§ Action item: Look through the entries below for the line that contains "theorem dropClaims_rest (p)", then set down that line and each one after it exactly, through the last.

§ Available data:

@[simp] theorem notify_clock (ls kind index subject cause id) (s : State) :
    (notify ls kind index subject cause id s).clock = s.clock := (congrArg State.clock (notify_others ls kind index subject cause id s) :)
@[simp] theorem notify_lock (ls kind index subject cause id) (s : State) :
    (notify ls kind index subject cause id s).lock = s.lock := (congrArg State.lock (notify_others ls kind index subject cause id s) :)
@[simp] theorem notify_book (ls kind index subject cause id) (s : State) :
    (notify ls kind index subject cause id s).book = s.book := (congrArg State.book (notify_others ls kind index subject cause id s) :)
@[simp] theorem notify_gens (ls kind index subject cause id) (s : State) :
    (notify ls kind index subject cause id s).gens = s.gens := (congrArg State.gens (notify_others ls kind index subject cause id s) :)
@[simp] theorem notify_arb (ls kind index subject cause id) (s : State) :
    (notify ls kind index subject cause id s).arb = s.arb := (congrArg State.arb (notify_others ls kind index subject cause id s) :)
@[simp] theorem notify_pvs (ls kind index subject cause id) (s : State) :
    (notify ls kind index subject cause id s).pvs = s.pvs := (congrArg State.pvs (notify_others ls kind index subject cause id s) :)
@[simp] theorem notify_cur (ls kind index subject cause id) (s : State) :
    (notify ls kind index subject cause id s).cur = s.cur := (congrArg State.cur (notify_others ls kind index subject cause id s) :)
@[simp] theorem notify_feeders (ls kind index subject cause id) (s : State) :
    (notify ls kind index subject cause id s).feeders = s.feeders := (congrArg State.feeders (notify_others ls kind index subject cause id s) :)
@[simp] theorem notify_shed (ls kind index subject cause id) (s : State) :
    (notify ls kind index subject cause id s).shed = s.shed := (congrArg State.shed (notify_others ls kind index subject cause id s) :)
@[simp] theorem notify_rest (ls kind index subject cause id) (s : State) :
    (notify ls kind index subject cause id s).rest = s.rest := (congrArg State.rest (notify_others ls kind index subject cause id s) :)
@[simp] theorem notify_seq (ls kind index subject cause id) (s : State) :
    (notify ls kind index subject cause id s).seq = s.seq := (congrArg State.seq (notify_others ls kind index subject cause id s) :)
@[simp] theorem notify_sampleFramer (ls kind index subject cause id) (s : State) :
    (notify ls kind index subject cause id s).sampleFramer = s.sampleFramer := (congrArg State.sampleFramer (notify_others ls kind index subject cause id s) :)
@[simp] theorem notify_tally (ls kind index subject cause id) (s : State) :
    (notify ls kind index subject cause id s).tally = s.tally := (congrArg State.tally (notify_others ls kind index subject cause id s) :)
@[simp] theorem notify_entry (ls kind index subject cause id) (s : State) :
    (notify ls kind index subject cause id s).entry = s.entry := (congrArg State.entry (notify_others ls kind index subject cause id s) :)
@[simp] theorem notify_cfg (ls kind index subject cause id) (s : State) :
    (notify ls kind index subject cause id s).cfg = s.cfg := (congrArg State.cfg (notify_others ls kind index subject cause id s) :)
@[simp] theorem notify_store (ls kind index subject cause id) (s : State) :
    (notify ls kind index subject cause id s).store = s.store := (congrArg State.store (notify_others ls kind index subject cause id s) :)
@[simp] theorem notify_pins (ls kind index subject cause id) (s : State) :
    (notify ls kind index subject cause id s).pins = s.pins := (congrArg State.pins (notify_others ls kind index subject cause id s) :)
@[simp] theorem notify_pending (ls kind index subject cause id) (s : State) :
    (notify ls kind index subject cause id s).pending = s.pending := (congrArg State.pending (notify_others ls kind index subject cause id s) :)
@[simp] theorem notify_free (ls kind index subject cause id) (s : State) :
    (notify ls kind index subject cause id s).free = s.free := (congrArg State.free (notify_others ls kind index subject cause id s) :)

/-! ## The end of a step (R171) -/

@[simp] theorem LinkCtl.pump_notices (c : LinkCtl) : c.pump.notices = c.notices := by
  unfold LinkCtl.pump; split <;> (try split) <;> (try split) <;> rfl
@[simp] theorem LinkCtl.pump_overflow (c : LinkCtl) : c.pump.overflow = c.overflow := by
  unfold LinkCtl.pump; split <;> (try split) <;> (try split) <;> rfl
@[simp] theorem LinkCtl.pump_active (c : LinkCtl) : c.pump.active = c.active := by
  unfold LinkCtl.pump; split <;> (try split) <;> (try split) <;> rfl
@[simp] theorem LinkCtl.pump_framer (c : LinkCtl) : c.pump.framer = c.framer := by
  unfold LinkCtl.pump; split <;> (try split) <;> (try split) <;> rfl
@[simp] theorem LinkCtl.pump_silenceFrom (c : LinkCtl) : c.pump.silenceFrom = c.silenceFrom := by
  unfold LinkCtl.pump; split <;> (try split) <;> (try split) <;> rfl
@[simp] theorem LinkCtl.pump_silenceDue (c : LinkCtl) : c.pump.silenceDue = c.silenceDue := by
  unfold LinkCtl.pump; split <;> (try split) <;> (try split) <;> rfl

/-- The next frame begun comes from the queue it was in: replies waiting, with the one being sent, stay the same, and so do
orders. -/
@[simp] theorem LinkCtl.pump_repliesWaiting (c : LinkCtl) : repliesWaiting c.pump = repliesWaiting c := by
  unfold LinkCtl.pump repliesWaiting
  cases hs : c.sending with
  | some f => simp [hs]
  | none =>
    cases hr : c.replies with
    | cons r rs => simp
    | nil => cases ha : c.active <;> cases ho : c.orders <;> simp [hr, hs]

@[simp] theorem finish_get (s : State) (l : Link) : (finish s).links.get l = (s.links.get l).pump := by cases l <;> rfl

/-- The end of a step changes the links alone. -/
theorem finish_others (s : State) : { finish s with links := s.links } = s := rfl

/-! ## Claims that leave (R7) -/

@[simp] theorem settleStepClaim_book (s : State) : (settleStepClaim s).book = s.book := by
  unfold settleStepClaim; split <;> (try split) <;> rfl

/-- The step claim alone is judged against the list. -/
theorem settleStepClaim_others (s : State) : { settleStepClaim s with seq := s.seq } = s := by
  unfold settleStepClaim; split <;> (try split) <;> rfl

/-- Claims that leave touch the book and the step claim alone. -/
theorem dropClaims_others (p : Claim → Bool) (s : State) : { dropClaims p s with book := s.book, seq := s.seq } = s := by
  unfold dropClaims
  split
  · exact (congrArg (fun t : State => { t with book := s.book }) (settleStepClaim_others { s with book := _ }) :)
  · rfl

@[simp] theorem dropClaims_clock (p) (s : State) : (dropClaims p s).clock = s.clock :=
  (congrArg State.clock (dropClaims_others p s) :)
@[simp] theorem dropClaims_lock (p) (s : State) : (dropClaims p s).lock = s.lock :=
  (congrArg State.lock (dropClaims_others p s) :)
@[simp] theorem dropClaims_gens (p) (s : State) : (dropClaims p s).gens = s.gens :=
  (congrArg State.gens (dropClaims_others p s) :)
@[simp] theorem dropClaims_arb (p) (s : State) : (dropClaims p s).arb = s.arb :=
  (congrArg State.arb (dropClaims_others p s) :)
@[simp] theorem dropClaims_pvs (p) (s : State) : (dropClaims p s).pvs = s.pvs :=
  (congrArg State.pvs (dropClaims_others p s) :)
@[simp] theorem dropClaims_cur (p) (s : State) : (dropClaims p s).cur = s.cur :=
  (congrArg State.cur (dropClaims_others p s) :)
@[simp] theorem dropClaims_feeders (p) (s : State) : (dropClaims p s).feeders = s.feeders :=
  (congrArg State.feeders (dropClaims_others p s) :)
@[simp] theorem dropClaims_shed (p) (s : State) : (dropClaims p s).shed = s.shed :=
  (congrArg State.shed (dropClaims_others p s) :)
@[simp] theorem dropClaims_rest (p) (s : State) : (dropClaims p s).rest = s.rest :=
  (congrArg State.rest (dropClaims_others p s) :)
@[simp] theorem dropClaims_links (p) (s : State) : (dropClaims p s).links = s.links :=
  (congrArg State.links (dropClaims_others p s) :)
@[simp] theorem dropClaims_sampleFramer (p) (s : State) : (dropClaims p s).sampleFramer = s.sampleFramer :=
  (congrArg State.sampleFramer (dropClaims_others p s) :)
@[simp] theorem dropClaims_tally (p) (s : State) : (dropClaims p s).tally = s.tally :=
  (congrArg State.tally (dropClaims_others p s) :)
@[simp] theorem dropClaims_entry (p) (s : State) : (dropClaims p s).entry = s.entry :=
  (congrArg State.entry (dropClaims_others p s) :)
@[simp] theorem dropClaims_cfg (p) (s : State) : (dropClaims p s).cfg = s.cfg :=
  (congrArg State.cfg (dropClaims_others p s) :)
@[simp] theorem dropClaims_store (p) (s : State) : (dropClaims p s).store = s.store :=
  (congrArg State.store (dropClaims_others p s) :)
@[simp] theorem dropClaims_pins (p) (s : State) : (dropClaims p s).pins = s.pins :=
  (congrArg State.pins (dropClaims_others p s) :)
@[simp] theorem dropClaims_pending (p) (s : State) : (dropClaims p s).pending = s.pending :=
  (congrArg State.pending (dropClaims_others p s) :)
@[simp] theorem dropClaims_free (p) (s : State) : (dropClaims p s).free = s.free :=
  (congrArg State.free (dropClaims_others p s) :)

§ Answer section:
@[simp] theorem dropClaims_rest (p) (s : State) : (dropClaims p s).rest = s.rest :=
  (congrArg State.rest (dropClaims_others p s) :)
@[simp] theorem dropClaims_links (p) (s : State) : (dropClaims p s).links = s.links :=
  (congrArg State.links (dropClaims_others p s) :)
@[simp] theorem dropClaims_sampleFramer (p) (s : State) : (dropClaims p s).sampleFramer = s.sampleFramer :=
  (congrArg State.sampleFramer (dropClaims_others p s) :)
@[simp] theorem dropClaims_tally (p) (s : State) : (dropClaims p s).tally = s.tally :=
  (congrArg State.tally (dropClaims_others p s) :)
@[simp] theorem dropClaims_entry (p) (s : State) : (dropClaims p s).entry = s.entry :=
  (congrArg State.entry (dropClaims_others p s) :)
@[simp] theorem dropClaims_cfg (p) (s : State) : (dropClaims p s).cfg = s.cfg :=
  (congrArg State.cfg (dropClaims_others p s) :)
@[simp] theorem dropClaims_store (p) (s : State) : (dropClaims p s).store = s.store :=
  (congrArg State.store (dropClaims_others p s) :)
@[simp] theorem dropClaims_pins (p) (s : State) : (dropClaims p s).pins = s.pins :=
  (congrArg State.pins (dropClaims_others p s) :)
@[simp] theorem dropClaims_pending (p) (s : State) : (dropClaims p s).pending = s.pending :=
  (congrArg State.pending (dropClaims_others p s) :)
@[simp] theorem dropClaims_free (p) (s : State) : (dropClaims p s).free = s.free :=
  (congrArg State.free (dropClaims_others p s) :)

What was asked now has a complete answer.